## THE DATA:
theorem bitsCrc_frame (f : WireFrame) (d : Nat) (hf : f.fits d = true) (x : List Level) :
    BitsCrc (frameLogical f ++ x) ↔ f.crc = crcOf (frameCovered f) := by
  have hL := frameLogical_length f d hf
  have hd := bitsLength_frame f d hf (frameLogical f) x (List.prefix_refl _) (by omega)
  have hc : (frameCovered f).length = 18 + 8 * d := by
    rw [frameLogical_eq, List.length_append, ser_length] at hL; omega
  rw [BitsCrc, hd, frameLogical_eq, List.append_assoc, subBits_of_length _ _ _ hc, fieldOf_of_parts 15 _ _ _ _ hc]
  exact ⟨fun h => h.symm, fun h => h.symm⟩

theorem not_armed_short (f : WireFrame) (d : Nat) (hf : f.fits d = true) (p : List Level) (hp : p <+: frameLogical f)
    (hl : p.length < 33 + 8 * d) : ¬ Armed p := by
  rintro ⟨h1, h2, -⟩
  have := bitsLength_frame f d hf p [] hp (by omega)
  rw [List.append_nil] at this
  omega

theorem not_armed_long (f : WireFrame) (d : Nat) (hf : f.fits d = true) (x : List Level) (hx : x ≠ []) :
    ¬ Armed (frameLogical f ++ x) := by
  rintro ⟨h1, h2, -⟩
  have hL := frameLogical_length f d hf
  have := bitsLength_frame f d hf (frameLogical f) x (List.prefix_refl _) (by omega)
  have : 0 < x.length := List.length_pos_of_ne_nil hx
  simp at h2; omega

theorem armed_frame (f : WireFrame) (d : Nat) (hf : f.fits d = true) :
    Armed (frameLogical f) ↔ f.crc = crcOf (frameCovered f) := by
  have hL := frameLogical_length f d hf
  have hd := bitsLength_frame f d hf (frameLogical f) [] (List.prefix_refl _) (by omega)
  have := bitsCrc_frame f d hf []
  rw [List.append_nil] at this hd
  rw [← this]
  exact ⟨fun h => h.2.2, fun h => ⟨by omega, by omega, h⟩⟩

/-- From the start-of-frame bit to the end of the stuffed region: the acknowledge is armed exactly by a good CRC (R171). -/
theorem receiving_region (s : State) (f : WireFrame) (d : Nat) (hf : f.fits d = true) (hd8 : d ≤ 8) (hi : IdleNode s s)
    (hb : s.fc.state ≠ .busOff) :
    ∃ s' e, readPeriods (dominant :: encSeq (frameLogical f)) s =
        (List.replicate ((encSeq (frameLogical f)).length + 1) (.noMessage, none), s') ∧
      Receiving s s' (frameLogical f) (List.replicate ((encSeq (frameLogical f)).length + 1) recessive) ∧
      InStep s' e ∧ EncOk e ∧
      (f.crc = crcOf (frameCovered f) → s'.rx.ackcnt = 2) ∧ (f.crc ≠ crcOf (frameCovered f) → s'.rx.ackcnt = 0) := by
  have hL := frameLogical_length f d hf
  obtain ⟨s1, h1, m1, y1, a1⟩ := sof_period s hi hb
  obtain ⟨p, b, hpb⟩ : ∃ p b, frameLogical f = p ++ [b] :=
    ⟨(frameLogical f).dropLast, (frameLogical f).getLast (by intro h; rw [h] at hL; simp at hL; omega),
      (List.dropLast_append_getLast _).symm⟩
  have hpl : p.length = 32 + 8 * d := by rw [hpb] at hL; simp at hL; omega
  obtain ⟨s2, h2, m2, y2, a2⟩ := receiving_bits p s s1 [] _ encStart m1 hb encStart_ok y1 a1 (by simp; omega) (by
    intro q hq
    apply not_armed_short f d hf
    · rw [hpb]; exact (by simpa using hq : [] ++ q <+: p).trans (List.prefix_append _ _)
    · have := hq.length_le; simp; omega)
  have hok2 := encBits_ok p encStart encStart_ok
  obtain ⟨s3, h3, m3, y3, a3, a3'⟩ := receiving_bit s s2 _ _ b _ m2 hb hok2 y2 a2 (by simp; omega)
  rw [List.nil_append, ← hpb] at m3 a3 a3'
  have he : encSeq (frameLogical f) = (encBits p encStart).1 ++ (encBit b (encBits p encStart).2).1 := by
    rw [hpb, encSeq, encBits_append]; simp [encBits_cons]
  refine ⟨s3, _, ?_, ?_, y3, encBit_ok _ _ hok2, fun h => a3 ((armed_frame f d hf).mpr h),
    fun h => a3' (fun hc => h ((armed_frame f d hf).mp hc))⟩
  · rw [he, readPeriods_cons h1 (readPeriods_append h2 h3)]; simp [List.replicate_succ]
  · rw [he]; simpa [List.replicate_succ, List.replicate_append_replicate] using m3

## TO DO:
Among the records above, find each line containing the string "using" and copy it.

## EXPECTED ANSWER:
    · rw [hpb]; exact (by simpa using hq : [] ++ q <+: p).trans (List.prefix_append _ _)
  · rw [he]; simpa [List.replicate_succ, List.replicate_append_replicate] using m3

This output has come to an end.